If information is requested by a Contracting State in accordance with this Article, the other Contracting State shall use its information gathering measures to obtain the requested information, even though that other State may not need such information for its own tax purposes. The obligation contained in the preceding sentence is subject to the limitations of paragraph 3 but in no case shall such limitations be construed to permit a Contracting State to decline to supply information solely because it has no domestic interest in such information.
In no case shall the provisions of paragraph 3 be construed to permit a Contracting State to decline to supply information solely because the information is held by a bank, other financial institution, nominee or person acting in an agency or a fiduciary capacity or because it relates to ownership interests in a person.”
ARTICLE II
Each Contracting State shall notify the other in writing, through the diplomatic channel, of the completion of the procedures required by its laws for the bringing into force of this Protocol. The Protocol shall enter into force on the date of the later of these notifications.
ARTICLE III
This Protocol, which shall form an integral part of the Agreement, shall remain in force as long as the Agreement remains in force and shall apply as long as the Agreement itself is applicable.

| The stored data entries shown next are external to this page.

-- ==== Sys2Proof/Laws/Keep.lean ====
section
/-! SUPPORT. What every operation keeps: the device time, the queue of commands, the lifecycle fuses, the island skews.
One lemma an operation; the operations of PORST_N and of a rejected slot are the exceptions. -/

namespace Sys2Proof.Machine

/-! ### Ops -/

/-- What almost every operation keeps: the device time, the queue of commands, the lifecycle fuses, the island skews. -/
structure Kept where
  dt      : Time
  pending : List Instr
  life    : Nat
  skew    : Tbl Int

/-- The kept part of a state. -/
def kept (s : State) : Kept := ⟨s.dt, s.pending, s.lan.life, s.time.skew⟩

theorem dt_of_keep (s : State) : s.dt = (kept s).dt := rfl
theorem pending_of_keep (s : State) : s.pending = (kept s).pending := rfl
theorem life_of_keep (s : State) : s.lan.life = (kept s).life := rfl
theorem skew_of_keep (s : State) : s.time.skew = (kept s).skew := rfl

theorem keep_congr {a b : State} (h1 : a.dt = b.dt) (h2 : a.pending = b.pending) (h3 : a.lan.life = b.lan.life)
    (h4 : a.time.skew = b.time.skew) : kept a = kept b := by
  unfold kept; rw [h1, h2, h3, h4]

theorem keep_foldl {α : Type} (g : State → α → State) (h : ∀ s x, kept (g s x) = kept s) :
    ∀ (l : List α) (s : State), kept (l.foldl g s) = kept s
  | [], _ => rfl
  | x :: l, s => (keep_foldl g h l (g s x)).trans (h s x)

theorem foldl_fst_keep {α β : Type} (g : State × β → α → State × β) (h : ∀ a x, kept (g a x).1 = kept a.1) :
    ∀ (l : List α) (a : State × β), kept (l.foldl g a).1 = kept a.1
  | [], _ => rfl
  | x :: l, a => (foldl_fst_keep g h l (g a x)).trans (h a x)

@[simp] theorem keep_ite (p : Prop) [Decidable p] (a b : State) : kept (if p then a else b) = if p then kept a else kept b :=
  apply_ite kept p a b

@[simp] theorem State.modLan_keep (s : State) (f : Lantern → Lantern) (h : ∀ l, (f l).life = l.life) :
    kept (s.modLan f) = kept s := keep_congr rfl rfl (h s.lan) rfl

@[simp] theorem State.modTaper_keep (s : State) (k0 : Nat) (f : Taper → Taper) : kept (s.modTaper k0 f) = kept s := rfl
@[simp] theorem State.modIsl_keep (s : State) (k0 : Nat) (f : Island → Island) : kept (s.modIsl k0 f) = kept s := rfl
@[simp] theorem State.modFn_keep (s : State) (k0 : Nat) (f : Func → Func) : kept (s.modFn k0 f) = kept s := rfl
@[simp] theorem State.modQ_keep (s : State) (k0 : Nat) (k1 : Nat) (f : Queue → Queue) : kept (s.modQ k0 k1 f) = kept s := rfl
@[simp] theorem State.modPort_keep (s : State) (k0 : Nat) (f : Port → Port) : kept (s.modPort k0 f) = kept s := rfl
@[simp] theorem State.modHead_keep (s : State) (k0 : Nat) (f : Head → Head) : kept (s.modHead k0 f) = kept s := rfl
@[simp] theorem State.modSlot_keep (s : State) (k0 : Nat) (f : Slot → Slot) : kept (s.modSlot k0 f) = kept s := rfl
@[simp] theorem State.modSafe_keep (s : State) (k0 : Nat) (f : SafeHead → SafeHead) : kept (s.modSafe k0 f) = kept s := rfl
@[simp] theorem State.modPair_keep (s : State) (k0 : Nat) (f : Pair → Pair) : kept (s.modPair k0 f) = kept s := rfl
@[simp] theorem State.modWl_keep (s : State) (f : Watchlamp → Watchlamp) : kept (s.modWl f) = kept s := rfl
@[simp] theorem State.modCtx_keep (s : State) (k0 : Nat) (f : Ctx → Ctx) : kept (s.modCtx k0 f) = kept s := rfl
@[simp] theorem State.modChand_keep (s : State) (f : Chand → Chand) : kept (s.modChand f) = kept s := rfl
@[simp] theorem State.modChan_keep (s : State) (k0 : Nat) (f : Chan → Chan) : kept (s.modChan k0 f) = kept s := rfl
@[simp] theorem State.modMem_keep (s : State) (f : Mem → Mem) : kept (s.modMem f) = kept s := rfl
@[simp] theorem State.modPart_keep (s : State) (k0 : Nat) (f : Part → Part) : kept (s.modPart k0 f) = kept s := rfl
@[simp] theorem State.modFab_keep (s : State) (f : Fabric → Fabric) : kept (s.modFab f) = kept s := rfl
@[simp] theorem State.modTarget_keep (s : State) (k0 : Nat) (f : Target → Target) : kept (s.modTarget k0 f) = kept s := rfl
@[simp] theorem State.modSlotTab_keep (s : State) (k0 : Nat) (f : SlotTable → SlotTable) : kept (s.modSlotTab k0 f) = kept s := rfl
@[simp] theorem State.modLock_keep (s : State) (k0 : Nat) (f : Lock → Lock) : kept (s.modLock k0 f) = kept s := rfl
@[simp] theorem State.modCsi_keep (s : State) (k0 : Nat) (f : Csi → Csi) : kept (s.modCsi k0 f) = kept s := rfl
@[simp] theorem State.modNet_keep (s : State) (f : Net → Net) : kept (s.modNet f) = kept s := rfl
@[simp] theorem State.modPtp_keep (s : State) (k0 : Nat) (f : Ptp → Ptp) : kept (s.modPtp k0 f) = kept s := rfl
@[simp] theorem State.modEport_keep (s : State) (k0 : Nat) (f : EPort → EPort) : kept (s.modEport k0 f) = kept s := rfl
@[simp] theorem State.modGcl_keep (s : State) (k0 : Nat) (f : Gcl → Gcl) : kept (s.modGcl k0 f) = kept s := rfl
@[simp] theorem State.modCan_keep (s : State) (k0 : Nat) (f : Can → Can) : kept (s.modCan k0 f) = kept s := rfl
@[simp] theorem State.modAudio_keep (s : State) (f : Audio → Audio) : kept (s.modAudio f) = kept s := rfl
@[simp] theorem State.modTdm_keep (s : State) (k0 : Nat) (f : Tdm → Tdm) : kept (s.modTdm k0 f) = kept s := rfl
@[simp] theorem State.modSafeLoad_keep (s : State) (k0 : Nat) (f : SafeLoad → SafeLoad) : kept (s.modSafeLoad k0 f) = kept s := rfl
@[simp] theorem State.modPanel_keep (s : State) (k0 : Nat) (f : Panel → Panel) : kept (s.modPanel k0 f) = kept s := rfl
@[simp] theorem State.modObj_keep (s : State) (k0 : Nat) (f : ScObj → ScObj) : kept (s.modObj k0 f) = kept s := rfl
@[simp] theorem State.modHap_keep (s : State) (k0 : Nat) (f : Hap → Hap) : kept (s.modHap k0 f) = kept s := rfl
@[simp] theorem State.modMbox_keep (s : State) (k0 : Nat) (f : Mbox → Mbox) : kept (s.modMbox k0 f) = kept s := rfl
@[simp] theorem State.modFlt_keep (s : State) (f : Faults → Faults) : kept (s.modFlt f) = kept s := rfl
@[simp] theorem State.modPwr_keep (s : State) (f : Power → Power) : kept (s.modPwr f) = kept s := rfl
@[simp] theorem State.modRail_keep (s : State) (k0 : Nat) (f : Rail → Rail) : kept (s.modRail k0 f) = kept s := rfl
@[simp] theorem State.modBoot_keep (s : State) (f : Boot → Boot) : kept (s.modBoot f) = kept s := rfl
@[simp] theorem State.emit_keep (s : State) (o : Output) :
    kept (State.emit s o) = kept s := rfl

@[simp] theorem State.drawn_keep (s : State) :
    kept (State.drawn s) = kept s := rfl

@[simp] theorem sendIrq_keep (s : State) (fn : Nat) (vec : Nat) :
    kept (sendIrq s fn vec) = kept s := by simp [sendIrq]

@[simp] theorem gather_keep (s : State) (fn : Nat) (q : Nat) :
    kept (gather s fn q) = kept s := by simp [gather]

@[simp] theorem writeEntry_keep (s : State) (fn : Nat) (q : Nat) (h : Held) :
    kept (writeEntry s fn q h) = kept s := by simp [writeEntry]

@[simp] theorem postEntry_keep (s : State) (fn : Nat) (q : Nat) (h : Held) :
    kept (postEntry s fn q h) = kept s := by simp [postEntry]

@[simp] theorem flushLost_keep (s : State) (fn : Nat) :
    kept (flushLost s fn) = kept s := by simp [flushLost]

@[simp] theorem sendEventAt_keep (s : State) (fn : Nat) (evCode : Nat) (d5 : Nat) (d6 : Nat) (d7 : Nat) (stamp : Time) :
    kept (sendEventAt s fn evCode d5 d6 d7 stamp) = kept s := by simp [sendEventAt]

@[simp] theorem sendEvent_keep (s : State) (isl : Nat) (fn : Nat) (evCode : Nat) (d5 : Nat) (d6 : Nat) (d7 : Nat) :
    kept (sendEvent s isl fn evCode d5 d6 d7) = kept s := by simp [sendEvent]

@[simp] theorem sendManagers_keep (s : State) (isl : Nat) (evCode : Nat) (d5 : Nat) (d6 : Nat) (d7 : Nat) :
    kept (sendManagers s isl evCode d5 d6 d7) = kept s := by simp [sendManagers]

@[simp] theorem sendTo_keep (s : State) (isl : Nat) (fn : Option Nat) (evCode : Nat) (d5 : Nat) (d6 : Nat) (d7 : Nat) :
    kept (sendTo s isl fn evCode d5 d6 d7) = kept s := by
  unfold sendTo
  split <;> simp

@[simp] theorem flushHeld_keep (s : State) (fn : Nat) (q : Nat) (x3 : Nat) :
    kept (flushHeld s fn q x3) = kept s := by
  induction x3 generalizing s with
  | zero => rfl
  | succ n ih =>
    unfold flushHeld
    split
    · rfl
    · split <;> simp [ih]

@[simp] theorem State.setFence_keep (s : State) (fn : Nat) (n : Nat) (v : Nat) :
    kept (State.setFence s fn n v) = kept s := rfl

@[simp] theorem signalFence_keep (s : State) (fn : Nat) (n : Nat) (v : Nat) :
    kept (signalFence s fn n v) = kept s := by simp [signalFence]

@[simp] theorem finishCmd_keep (s : State) (c : Cmd) (status : Nat) (pay : List Nat) (stamp : Time) :
    kept (finishCmd s c status pay stamp) = kept s := by simp [finishCmd]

IN WITNESS WHEREOF the undersigned, being duly authorized thereto by their respective Governments, have signed and sealed this Protocol in duplicate in the English and Malay languages, both texts being equally authentic. In the event of there being a dispute in the interpretation or the application of this Protocol, the English text shall prevail. DONE at Pretoria on this 5th day of April 2011.